Assignment
Copy exactly, please, the lines of the data from its start through the line containing "of a row -/".

○ ○ ○ ○ ○

-- ==== Sys2Proof/Machine/Place.lean ====
section
/-!
DEFINITION. The write buffer and the stripes of rows: dirty bytes (R290), where blocks lie (R261-R264), placing a block with its running parity
(R267, R269), page programs as members fill (R269), fillers (R266), and the sealing of a row (R226, R242).
-/

namespace Sys2Proof.Machine

/-! ### Geometry of a row -/

def Row.n (r : Row) : Nat := rowSize r.durable r.k
def Row.perStripe (r : Row) : Nat := Machine.perStripe (theProfile r.profile) r.k
/-- Stripes of one slot. -/
def Row.share (r : Row) : Nat := (theProfile r.profile).pages / slotsOf r.mc
/-- Stripes given out so far; the next one is the lowest not given (R264). -/
def Row.given (r : Row) : Nat := sumL (r.assigned.map (·.length))
/-- The stripe of a rank of a slot (R264). -/
def Row.stripeOf (r : Row) (slot rank : Nat) : Option Nat := (r.assigned.getD slot [])[rank]?
/-- Die and bed of a position. -/
def Row.dieBed (r : Row) (pos : Nat) : Nat × Nat := r.pos.getD pos (0, 0)

def stripeAt (d : Dev) (row s : Nat) : Stripe := tgetD d.med.stripes (skey row s) {}
def onStripe (row s : Nat) (f : Stripe → Stripe) (d : Dev) : Dev :=
  { d with med := { d.med with stripes := tset d.med.stripes (skey row s) (f (stripeAt d row s)) } }
def onRow (row : Nat) (f : Row → Row) (d : Dev) : Dev := onMaps (fun m => { m with rows := tmod m.rows row f }) d

/-! ### HBM (R407) and rescue rows (R235, R236) -/

/-- MiB of the conventional map, of the pools and of the write buffer (R407). -/
def hbmMap (d : Dev) : Nat := cdiv (9 * d.ecc.cmapRes) 8
def hbmPools (d : Dev) : Nat := min 4608 (2 * (24576 - 3328 - hbmMap d) / 5) / 64 * 64
def hbmWbuf (d : Dev) : Nat := 24576 - 3328 - hbmMap d - hbmPools d
/-- Room in the write buffer for n more blocks. -/
def bufRoom (d : Dev) (n : Nat) : Bool := decide (dirtyBytes d + 4160 * n ≤ hbmWbuf d * 1048576)

/-- Rescue rows; data capacity of one, MiB: k of its beds in SLC mode. -/
def rescueRows (d : Dev) : Tbl Row := tfilter d.maps.rows fun _ r => decide (r.kind = 2) && decide (r.role = 2)
def rescueCap (r : Row) : Nat := r.k * (theProfile r.profile).slcMib
/-- A rescue row is armed while its beds are erased and nothing lies in it (R235). -/
def rescueArmed (d : Dev) (r : Row) : Bool := decide (r.valid = 0) && !(r.pos.any fun p => d.med.toErase.contains p)
def armedMib (d : Dev) : Nat := sumL (((rescueRows d).filter fun e => rescueArmed d e.2).map fun e => rescueCap e.2)
def rescueMib (d : Dev) : Nat := sumL ((rescueRows d).map fun e => rescueCap e.2)

/-! ### Where blocks lie (R263, R264) -/

/-- The payload of a block in the write buffer, latest commit first (R26). -/
def buffered (d : Dev) (plot lba : Nat) : Option BufBlk :=
  ((d.clo.buf.filter fun e => decide (e.2.plot = plot) && decide (e.2.lba = lba)).getLast?).map (·.2)

/-- The place of a data offset of a slot in a row: stripe, and offset in the stripe. -/
def placeOf (r : Row) (slot o : Nat) : Option (Nat × Nat) :=
  if r.perStripe = 0 then none else (r.stripeOf slot (o / r.perStripe)).map fun s => (s, o % r.perStripe)

/-- Is a block of a stripe in the lost-stripe table (R282)? -/
def isLost (d : Dev) (row s b : Nat) : Bool := (tgetD d.maps.lost (skey row s) []).contains b

/-- The bed's page-column key of a correction list: page x 16 + plane x 4 + codeword (R285). -/
def fixKey (s q c : Nat) : Nat := s * 16 + q * 4 + c
def isFixed (d : Dev) (die bed s q c : Nat) : Bool := (tgetD d.maps.fixes (bkey die bed) []).contains (fixKey s q c)

/-! ### Programs -/

/-- Is a row position's member failed (R272, R274): its die, or the position itself until it is rebuilt? -/
def memberDead (d : Dev) (row pos die : Nat) : Bool := dieFailed d die || thas d.med.rebuilds (pkey row pos)

/-- The command a die operation reads for. -/
def opCmd (d : Dev) (o : DieOp) : Option Nat := (o.jobs.head?.bind (tget d.alm.jobs)).map (·.cmd)

/-- Reads ahead of a read at its die: other tenants' bounded reads, and the tenant's own of other commands (R208). -/
def readsAhead (d : Dev) (o : DieOp) : Nat :=
  tcount d.alm.ops fun _ x => decide (x.die = o.die) && decide (x.kind = .readPage) && (decide (x.level = 3) || decide (x.tenant = o.tenant)) && decide (opCmd d x ≠ opCmd d o)

/-- Queue a die operation at the Almanac. -/
def queueOp (o : DieOp) (d : Dev) : Dev :=
  { d with alm := { d.alm with ops := tset d.alm.ops d.alm.nextOp { o with ready := d.io.now, ahead := if o.kind = .readPage then readsAhead d o else 0 }, nextOp := d.alm.nextOp + 1 } }

/-- Die operations out for a piece of background work; and the work given up: those not yet sent go. -/
def owed (d : Dev) (w : Work) : Nat := tcount d.alm.ops fun _ o => decide (o.work = w)
def dropWork (w : Work) (d : Dev) : Dev := { d with alm := { d.alm with ops := tfilter d.alm.ops fun _ o => o.sent || decide (o.work ≠ w) } }

/-- Queue an operation of background work on a row position: the read of a plane's page, or the program of a page (R195, R201). -/
def queueWork (w : Work) (kind : OpKind) (level row s pos q : Nat) (d : Dev) : Dev := match rowAt d row with
  | none => d
  | some r =>
    let p := r.dieBed pos
    if memberDead d row pos p.1 then d else queueOp { die := p.1, kind := kind, bed := p.2, page := s, plane := q, level := level, row := row, stripe := s, pos := pos, work := w } d

/-- The patrol pass of a row is abandoned, and starts again at its first stripe (R283). -/
def abandonPatrol (row : Nat) (d : Dev) : Dev :=
  if d.med.patrolRow = row then dropWork (.patrol row) { d with med := { d.med with patrolFrom := 0, patAcc := [], patrolRead := false } } else d

/-- Is an erase of a bed queued? -/
def eraseQueued (d : Dev) (die bed : Nat) : Bool := d.alm.ops.any fun e => decide (e.2.kind = .erase) && decide (e.2.die = die) && decide (e.2.bed = bed)

/-- Erase a bed. -/
def queueErase (die bed level : Nat) (d : Dev) : Dev :=
  if eraseQueued d die bed then d else queueOp { die := die, kind := .erase, bed := bed, level := level } d

/-- Program a position's page of a stripe; a bed still to be erased is erased first (R226). A failed member waits for its replacement (R278). -/
def queueProgram (row s pos : Nat) (d : Dev) : Dev := match rowAt d row with
  | none => d
  | some r =>
    let p := r.dieBed pos
    if memberDead d row pos p.1 then d else
      let d := if d.med.toErase.contains p then queueErase p.1 p.2 6 d else d
      queueOp { die := p.1, kind := .program, bed := p.2, page := s, level := 6, tenant := plotTenant d r.plot, row := row, stripe := s, pos := pos } d

/-! ### Sealing (R225, R226, R242, R251, R256) -/

/-- The effective-hour counter of a link group, 1/16 h. -/
def effHour (d : Dev) (g : Nat) : Nat := tgetD d.med.effHours g 0

/-- Queue a transplant of a row position: a position has at most one, under the first of its causes in the table of R248 (R248, R253); the bed's entry shows it (R227). hard: it
takes the slots of R202. One that runs gains no cause; one of an open row waits for its seal. -/
def queueXpl (row pos cause : Nat) (hard : Bool) (d : Dev) : Dev := match rowAt d row with
  | none => d
  | some r =>
    if memberDead d row pos (r.dieBed pos).1 then d else match tget d.med.xpls (pkey row pos) with
    | some x => if x.running then d else { d with med := { d.med with xpls := tset d.med.xpls (pkey row pos) { x with cause := min x.cause cause, hard := x.hard || hard } } }
    | none => putBed (r.dieBed pos).1 (r.dieBed pos).2 (fun b => { b with xpl := true })
        (abandonPatrol row { d with med := { d.med with xpls := tset d.med.xpls (pkey row pos) { cause := cause, hard := hard } } })

/-- The read-count trigger of a bed, in percent of the refresh threshold: SOFT_PCT, or HOT_PCT when its highest read heat is 2 or 3 (R248). -/
def readPct (d : Dev) (b : Bed) : Nat := if 2 ≤ b.heat then clampN 30 100 (fld (rd d 0x4004C) 24 7) else clampN 50 100 (fld (rd d 0x4004C) 16 7)

/-- Transplants for the read count of a sealed bed (R248 cause 0). -/
def readCheck (die bed : Nat) (d : Dev) : Dev :=
  let b := bedOf d die bed
  let thr := (theProfile (dieProfile d die)).reads
  if b.st ≠ .isSealed ∨ thr = 0 then d
  else if thr ≤ b.senses then queueXpl b.row b.pos 0 true d
  else if bit (rd d 0x4004C) 9 ∧ thr * readPct d b ≤ 100 * b.senses then queueXpl b.row b.pos 0 false d else d

/-- Transplants for early warnings of a sealed bed (R248 cause 1): MED_XPL_CFG.EW_COUNT. -/
def ewCheck (die bed : Nat) (d : Dev) : Dev :=
  let b := bedOf d die bed
  if b.st = .isSealed ∧ clampN 1 255 (fld (rd d 0x4004C) 0 8) ≤ b.ew then queueXpl b.row b.pos 1 false d else d

/-- A sealed row whose valid blocks are gone is freed once reads drain (R242). -/
def oldWhenEmpty (row : Nat) (d : Dev) : Dev := match rowAt d row with
  | some r => if r.valid = 0 ∧ r.st = .isSealed ∧ r.kind ≠ 2 then { d with med := { d.med with oldRows := if d.med.oldRows.contains row then d.med.oldRows else d.med.oldRows ++ [row] } } else d
  | none => d

/-- Seal a row all of whose pages are programmed: its beds become Sealed and take their retention stamps, and what they have met so far queues their transplants (R248); Suspect ones
are transplanted. A row that has no valid block left is freed (R242). -/
def sealRow (row : Nat) (r : Row) (d : Dev) : Dev :=
  let d := record (.row row (some { r with st := .isSealed, sealHour := opHours d })) d
  if r.kind = 2 then d else
  oldWhenEmpty row (forAll r.pos.zipIdx (fun e d =>
    let b := bedOf d e.1.1 e.1.2
    if b.st = .isOpen then ewCheck e.1.1 e.1.2 (readCheck e.1.1 e.1.2 (putBed e.1.1 e.1.2 (fun b => { b with st := .isSealed, stamp := effHour d (lgOf e.1.1) }) d))
    else if b.st = .suspect then queueXpl row e.2 3 true (putBed e.1.1 e.1.2 (fun b => { b with stamp := effHour d (lgOf e.1.1) }) d)
    else d) d)

/-- Seal a row when every stripe is given out and none is incomplete. -/
def trySeal (row : Nat) (d : Dev) : Dev := match rowAt d row with
  | some r =>
    if r.openNow ∧ r.given = (theProfile r.profile).pages ∧ !(d.med.stripes.any fun e => decide (e.1 / 65536 = row)) then sealRow row r d else d
  | none => d

/-! ### Placing blocks -/

/-- Give the next stripe of a row to a slot, with its journal record where slots share the row (R264, R312). -/
def giveStripe (row slot rank s : Nat) (r : Row) (d : Dev) : Dev :=
  if slotsOf r.mc = 1 then onMaps (applyRec (.stripe row slot s rank)) d else record (.stripe row slot s rank) d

○ ○ ○ ○ ○

Answer space
-- ==== Sys2Proof/Machine/Place.lean ====
section
/-!
DEFINITION. The write buffer and the stripes of rows: dirty bytes (R290), where blocks lie (R261-R264), placing a block with its running parity
(R267, R269), page programs as members fill (R269), fillers (R266), and the sealing of a row (R226, R242).
-/

namespace Sys2Proof.Machine

/-! ### Geometry of a row -/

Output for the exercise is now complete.